Over the weekend, another new dystopian-sounding facial recognition application hit the headlines. This time, it was a little-known startup, Clearview AI, which is providing identity-matching software to law enforcement agencies in the United States.
Stories about how facial recognition is being used by law enforcement aren’t that surprising these days. But the Clearview AI revelations, published by the New York Times, made the tech industry sit up. Here was a company that, even in a world of increasingly invasive facial recognition applications, had crossed a line. They scraped the open Web, collected billions of photos of people, and built an app enabling users to match their own pictures of a person with the photos in that vast database, and with links to pages on the Web where those photos appeared.
This kind of application — breathtaking in scale, deeply invasive in implementation — has long been technically possible; it just wasn’t something technology companies were keen to do (or at least, to be seen as doing).

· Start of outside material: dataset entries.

/-- The registers of the block at 0x70000 (R43). -/
def measureRegs0 : List RegD := [
  ⟨"MS_CFG", 0x0, [], false,
    [⟨"EN", 31, 31, .fh, false, 0x0⟩, ⟨"SCAN", 30, 23, .fh, false, 0x0⟩, ⟨"TRIG", 22, 15, .fh, false, 0x0⟩, ⟨"THR_CE", 14, 11, .fh, false, 0xB⟩, ⟨"THR_MBX", 10, 7, .fh, false, 0x0⟩]⟩,
  ⟨"MS_DEST", 0x4, [], false,
    [⟨"MS_DEST_HUB", 31, 21, .fh, false, 0x0⟩, ⟨"MS_DEST_ADP", 20, 16, .fh, false, 0xA⟩, ⟨"MS_TUNNEL", 11, 0, .fh, false, 0x0⟩]⟩,
  ⟨"MS_STATUS", 0x8, [], false,
    [⟨"BUSY", 31, 31, .ro, false, 0x0⟩, ⟨"HELD", 30, 30, .ro, false, 0x0⟩, ⟨"STATE_HI", 7, 0, .ro, false, 0x0⟩]⟩,
  ⟨"MS_EVENT", 0xC, [], false,
    [⟨"OVERRUN", 2, 2, .w1c, false, 0x0⟩, ⟨"THR_HI", 1, 1, .w1c, false, 0x0⟩, ⟨"THR_LO", 0, 0, .w1c, false, 0x0⟩]⟩,
  ⟨"MS_EVENT_EN", 0x10, [], false,
    [⟨"EN_MASK", 2, 0, .rw, false, 0x7⟩]⟩,
  ⟨"MS_CNT", 0x14, [], false,
    [⟨"CELLS", 31, 16, .rc, false, 0x0⟩, ⟨"OVERRUN", 15, 0, .rc, false, 0x0⟩]⟩,
  ⟨"MS_THR", 0x100, [(8, 0x4)], false,
    [⟨"HI", 31, 16, .fh, false, 0xFFFF⟩, ⟨"LO", 15, 0, .fh, false, 0x0⟩]⟩,
  ⟨"MS_LAST", 0x200, [(8, 0x4)], false,
    [⟨"VALUE", 15, 0, .ro, false, 0x0⟩]⟩]
def measureRegs : List RegD := measureRegs0

/-- The registers of the block at 0x400000 (R43). -/
def engineRegs0 : List RegD := [
  ⟨"ENG_ROLE", 0x0, [], true,
    [⟨"ROLE", 31, 28, .fh, false, 0x0⟩, ⟨"PARAM", 27, 24, .fh, false, 0x0⟩, ⟨"PROG_SLOT", 23, 21, .fh, false, 0x0⟩, ⟨"BANK_SEL", 20, 20, .fh, true, 0x0⟩, ⟨"WDT_WARM", 19, 19, .fh, false, 0x0⟩, ⟨"WDT_US", 15, 0, .fh, false, 0x1F4⟩]⟩,
  ⟨"ENG_CMD", 0x4, [], false,
    [⟨"LOAD", 31, 31, .wo, false, 0x0⟩, ⟨"LOAD_SLOT", 30, 28, .wo, false, 0x0⟩, ⟨"RESTART", 1, 1, .wo, false, 0x0⟩, ⟨"RETIRE", 0, 0, .wo, false, 0x0⟩]⟩,
  ⟨"ENG_STATUS", 0x8, [], false,
    [⟨"STATE", 31, 29, .ro, false, 0x0⟩, ⟨"RUN_BANK", 28, 28, .ro, false, 0x0⟩, ⟨"SW_PEND", 27, 27, .ro, false, 0x0⟩, ⟨"ENTRY", 26, 25, .ro, false, 0x0⟩, ⟨"ROLE_NOW", 24, 21, .ro, false, 0x0⟩, ⟨"PARAM_NOW", 20, 17, .ro, false, 0x0⟩, ⟨"TOOK_FROM", 16, 13, .ro, false, 0xF⟩, ⟨"LOAD_BUSY", 12, 12, .ro, false, 0x0⟩]⟩,
  ⟨"ENG_FAULT", 0xC, [], false,
    [⟨"CAUSE", 31, 28, .ro, true, 0x0⟩, ⟨"FAULTS", 27, 20, .ro, true, 0x0⟩, ⟨"RETIRED", 19, 19, .ro, true, 0x0⟩, ⟨"PC", 13, 0, .ro, true, 0x0⟩]⟩,
  ⟨"ENG_EVENT", 0x10, [], false,
    [⟨"USER_EVICT", 8, 8, .w1c, false, 0x0⟩, ⟨"MBX_DROP", 7, 7, .w1c, false, 0x0⟩, ⟨"ACT_WR", 6, 6, .w1c, false, 0x0⟩, ⟨"NOYIELD", 5, 5, .w1c, false, 0x0⟩, ⟨"BANK_SWITCHED", 4, 4, .w1c, false, 0x0⟩, ⟨"VACANT", 3, 3, .w1c, false, 0x0⟩, ⟨"ROLE_MOVED", 2, 2, .w1c, false, 0x0⟩, ⟨"RETIRED", 1, 1, .w1c, false, 0x0⟩, ⟨"FAULT", 0, 0, .w1c, false, 0x0⟩]⟩,
  ⟨"ENG_EVENT_EN", 0x14, [], false,
    [⟨"EN_MASK", 8, 0, .rw, false, 0x1FF⟩]⟩,
  ⟨"ENG_MBX_W0", 0x20, [], false,
    [⟨"POST_W0", 31, 0, .rw, false, 0x0⟩]⟩,
  ⟨"ENG_MBX_W1", 0x24, [], false,
    [⟨"POST_W1", 31, 0, .wo, false, 0x0⟩]⟩,
  ⟨"ENG_MBX_CTL", 0x28, [], false,
    [⟨"POST_ST", 31, 30, .ro, false, 0x0⟩, ⟨"POST_MBX", 3, 0, .rw, false, 0x0⟩]⟩,
  ⟨"ENG_MBX_STAT", 0x2C, [], false,
    [⟨"MBX_DROP", 31, 16, .rc, false, 0x0⟩, ⟨"NONEMPTY", 15, 0, .ro, false, 0x0⟩]⟩,
  ⟨"ENG_PERF", 0x30, [], false,
    [⟨"INSTR", 31, 0, .rc, false, 0x0⟩]⟩]
def engineRegs : List RegD := engineRegs0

Up until recently, conversations about facial recognition technology haven’t usually gone much further than whether we should or shouldn’t ban it. There has been no middle ground. Supporters are on the side of law and order, whatever that takes; opponents are radical leftists with a disregard for public safety or luddites opposed to technological progress. The many different choices made in designing and deploying the various tools and methods that fall under the umbrella of “facial recognition” — some of them sensible, others careless, some downright ugly — tend to get lost along the way.